滝川の狂犬だって吉澤を横に置いておけばただの愛玩動物(ペット)に成り下がる。
ふふっ…アタシの天下はもうすぐそこ。

「けーちゃん」
「ふっふふ…」
「けーちゃん」
「ぐふっ」
「うわっけーちゃん汚いよ」
「誰が汚いのよ!!!!はっ!ご、後藤?なんでここに?」
「けーちゃんこそ何やってるのさ。ヨダレ垂れ流して。さっきから呼んでるのに全然気づかないし」
「ちょっと考えことをしてたのよ!アンタこそこんなとこで空中浮遊してんじゃないわよ!」
「なんかさー最近よしこおかしくない?」
「人の話聞きなさいよ…よしこがおかしい?そ、そうかしら?」
「…あやしい。けーちゃんなんか知ってるでしょ」
「べつに〜」
「………」
「はぁ〜。ったく、わかったわかった。話すから空中浮遊したまま無言で見つめるのやめてくれる?どこで覚えてきたのよそれ」
「えへへ。ひみつ」

結局後藤に無理やり約束させられて、山梨の仕事終わりに特急に飛び乗って新宿で落ち合った。

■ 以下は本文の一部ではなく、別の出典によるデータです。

-- ==== Sys2Proof/Laws/Memory.lean ====
section
/-! SUPPORT. Memory: what a read gives after a write, and that every operation keeps the canonical form and the bound. -/

namespace Sys2Proof.Machine

theorem Memory.read_entry (a : Nat) (v : Word) (rest : Memory) (b : Nat) (h : rest.read a = Memory.unlisted) :
    (Memory.entry a v rest).read b = if b = a then v else rest.read b := by
  unfold Memory.entry
  split
  · rename_i hv
    split
    · subst_vars; exact h
    · rfl
  · rfl

/-- A memory whose listed addresses are all above `a` reads as unlisted at `a`. -/
theorem Memory.read_of_lt_all {m : Memory} {a : Nat} (h : ∀ c ∈ m, a < c.1) : m.read a = Memory.unlisted := by
  induction m with
  | nil => rfl
  | cons c rest ih =>
    obtain ⟨b, w⟩ := c
    have hb : a < b := h (b, w) (by simp)
    simp only [Memory.read]
    rw [if_neg (by omega)]
    exact ih (fun c hc => h c (by simp [hc]))

/-- A read after a write to a canonical memory: the word written there, every other address as before. -/
theorem Memory.read_write {m : Memory} (h : m.wf) (a : Nat) (v : Word) (b : Nat) :
    (m.write a v).read b = if b = a then v else m.read b := by
  induction m with
  | nil =>
    rw [Memory.write, Memory.read_entry a v [] b rfl]
  | cons c rest ih =>
    obtain ⟨k, w⟩ := c
    obtain ⟨hs, hz⟩ := h
    rw [List.pairwise_cons] at hs
    have hrest : Memory.wf rest := ⟨hs.2, fun c hc => hz c (by simp [hc])⟩
    unfold Memory.write
    split
    · rename_i hak
      refine Memory.read_entry a v _ b (Memory.read_of_lt_all ?_)
      intro c hc
      rcases List.mem_cons.mp hc with rfl | hc
      · exact hak
      · exact Nat.lt_trans hak (hs.1 c hc)
    · split
      · rename_i _ hak
        subst hak
        rw [Memory.read_entry a v rest b (Memory.read_of_lt_all hs.1)]
        simp only [Memory.read]
        split <;> rfl
      · rename_i _ hak
        simp only [Memory.read, ih hrest]
        split
        · rename_i hb
          rw [if_neg (by omega)]
        · rfl

theorem Memory.mem_entry {a : Nat} {v : Word} {rest : Memory} {c : Nat × Word} (h : c ∈ Memory.entry a v rest) :
    (c = (a, v) ∧ v ≠ Memory.unlisted) ∨ c ∈ rest := by
  unfold Memory.entry at h
  split at h
  · exact .inr h
  · rcases List.mem_cons.mp h with rfl | h
    · exact .inl ⟨rfl, ‹_›⟩
    · exact .inr h

/-- A written memory lists the address written or addresses that were listed. -/
theorem Memory.mem_write {m : Memory} {a : Nat} {v : Word} {c : Nat × Word} (h : c ∈ m.write a v) :
    (c = (a, v) ∧ v ≠ Memory.unlisted) ∨ c ∈ m := by
  induction m with
  | nil => exact Memory.mem_entry h
  | cons d rest ih =>
    obtain ⟨k, w⟩ := d
    unfold Memory.write at h
    split at h
    · exact Memory.mem_entry h
    · split at h
      · rcases Memory.mem_entry h with h | h
        · exact .inl h
        · exact .inr (by simp [h])
      · rcases List.mem_cons.mp h with rfl | h
        · exact .inr (by simp)
        · rcases ih h with h | h
          · exact .inl h
          · exact .inr (by simp [h])

theorem Memory.pairwise_entry {a : Nat} {v : Word} {rest : Memory} (hs : rest.Pairwise (fun c d => c.1 < d.1))
    (h : ∀ c ∈ rest, a < c.1) : (Memory.entry a v rest).Pairwise (fun c d => c.1 < d.1) := by
  unfold Memory.entry
  split
  · exact hs
  · exact List.pairwise_cons.mpr ⟨h, hs⟩

/-- A write keeps the canonical form. -/
theorem Memory.write_wf {m : Memory} (h : m.wf) (a : Nat) (v : Word) : (m.write a v).wf := by
  obtain ⟨hs, hz⟩ := h
  constructor
  · clear hz
    induction m with
    | nil => exact Memory.pairwise_entry .nil (by simp)
    | cons d rest ih =>
      obtain ⟨k, w⟩ := d
      have hs' := List.pairwise_cons.mp hs
      unfold Memory.write
      split
      · rename_i hak
        refine Memory.pairwise_entry hs ?_
        intro c hc
        rcases List.mem_cons.mp hc with rfl | hc
        · exact hak
        · exact Nat.lt_trans hak (hs'.1 c hc)
      · split
        · rename_i _ hak
          subst hak
          exact Memory.pairwise_entry hs'.2 hs'.1
        · refine List.pairwise_cons.mpr ⟨?_, ih hs'.2⟩
          intro c hc
          rcases Memory.mem_write hc with ⟨rfl, _⟩ | hc
          · simp only; omega
          · exact hs'.1 c hc
  · intro c hc
    rcases Memory.mem_write hc with ⟨rfl, hv⟩ | hc
    · exact hv
    · exact hz c hc

/-- A write below the bound keeps every listed address below it. -/
theorem Memory.write_within {m : Memory} {size a : Nat} (h : m.within size) (ha : a < size) (v : Word) :
    (m.write a v).within size := by
  intro c hc
  rcases Memory.mem_write hc with ⟨rfl, _⟩ | hc
  · exact ha
  · exact h c hc

theorem Memory.writeList_wf {m : Memory} (h : m.wf) (a : Nat) (ws : List Word) : (m.writeList a ws).wf := by
  induction ws generalizing m a with
  | nil => exact h
  | cons w ws ih => exact ih (Memory.write_wf h a w) (a + 1)

theorem Memory.writeList_within {m : Memory} {size a : Nat} (h : m.within size) (ws : List Word)
    (ha : a + ws.length ≤ size) : (m.writeList a ws).within size := by
  induction ws generalizing m a with
  | nil => exact h
  | cons w ws ih =>
    simp only [List.length_cons] at ha
    exact ih (Memory.write_within h (by omega) w) (by omega)

/-- A read after a list of words has been written from `a` upward. -/
theorem Memory.read_writeList {m : Memory} (h : m.wf) (a : Nat) (ws : List Word) (b : Nat) :
    (m.writeList a ws).read b = if a ≤ b ∧ b < a + ws.length then ws.getD (b - a) 0 else m.read b := by
  induction ws generalizing m a with
  | nil =>
    rw [if_neg (by simp only [List.length_nil]; omega)]
    rfl
  | cons w ws ih =>
    rw [Memory.writeList, ih (Memory.write_wf h a w), Memory.read_write h]
    simp only [List.length_cons]
    by_cases hb : b = a
    · subst hb
      rw [if_neg (by omega), if_pos rfl, if_pos (by omega)]
      simp
    · rw [if_neg hb]
      by_cases hc : a + 1 ≤ b ∧ b < a + 1 + ws.length
      · rw [if_pos hc, if_pos (by omega)]
        obtain ⟨k, hk⟩ : ∃ k, b - a = k + 1 := ⟨b - a - 1, by omega⟩
        rw [hk, show b - (a + 1) = k by omega]
        simp
      · rw [if_neg hc, if_neg (by omega)]

/-- Two canonical memories that read the same everywhere are the same data. -/
theorem Memory.ext_of_read {m n : Memory} (hm : m.wf) (hn : n.wf) (h : ∀ a, m.read a = n.read a) : m = n := by
  have tail_wf {c : Nat × Word} {rest : Memory} (h : Memory.wf (c :: rest)) : Memory.wf rest :=
    ⟨(List.pairwise_cons.mp h.1).2, fun d hd => h.2 d (List.mem_cons_of_mem c hd)⟩
  have below {k : Nat} {w : Word} {rest : Memory} (h : Memory.wf ((k, w) :: rest)) {a : Nat} (ha : a < k) :
      Memory.read ((k, w) :: rest) a = Memory.unlisted := by
    refine Memory.read_of_lt_all ?_
    intro c hc
    rcases List.mem_cons.mp hc with rfl | hc
    · exact ha
    · exact Nat.lt_trans ha ((List.pairwise_cons.mp h.1).1 c hc)
  have head {k : Nat} {w : Word} {rest : Memory} : Memory.read ((k, w) :: rest) k = w := by simp [Memory.read]
  induction m generalizing n with
  | nil =>
    cases n with
    | nil => rfl
    | cons d rest =>
      obtain ⟨k, w⟩ := d
      exact absurd (head.symm.trans (h k).symm) (hn.2 (k, w) (by simp))
  | cons c rest ih =>
    obtain ⟨k, w⟩ := c
    cases n with
    | nil => exact absurd (head.symm.trans (h k)) (hm.2 (k, w) (by simp))
    | cons d rest' =>
      obtain ⟨k', w'⟩ := d
      have hw : w ≠ Memory.unlisted := hm.2 (k, w) (by simp)
      have hw' : w' ≠ Memory.unlisted := hn.2 (k', w') (by simp)
      have hkk : k = k' := by
        rcases Nat.lt_trichotomy k k' with hlt | heq | hlt
        · have := h k
          rw [head, below hn hlt] at this
          exact absurd this hw
        · exact heq
        · have := h k'
          rw [head, below hm hlt] at this
          exact absurd this.symm hw'
      subst hkk
      have hww : w = w' := by
        have := h k
        rwa [head, head] at this
      subst hww
      refine congrArg _ (ih (tail_wf hm) (tail_wf hn) ?_)
      intro a
      by_cases ha : a = k
      · subst ha
        rw [Memory.read_of_lt_all (List.pairwise_cons.mp hm.1).1, Memory.read_of_lt_all (List.pairwise_cons.mp hn.1).1]
      · have := h a
        simpa only [Memory.read, if_neg ha] using this

theorem reset_mem_wf : State.reset.mem.wf := by decide

end Sys2Proof.Machine
end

洗いざらい話してしまったけど後藤ならもう関係ないから構わないだろう。
誰かと秘密を共有したいという思いも少なからずあったし、アルコールの勢いも手伝って舌が滑らかになってしまった。
後藤は吉澤のテクに興味津々だったからおそらく近いうちに接触するかもしれない。まあ好きにすればいい。
私は後藤に固く口止めをして、帰宅後に焼酎を一本空けつつヤススレを10ほど立てて寝た。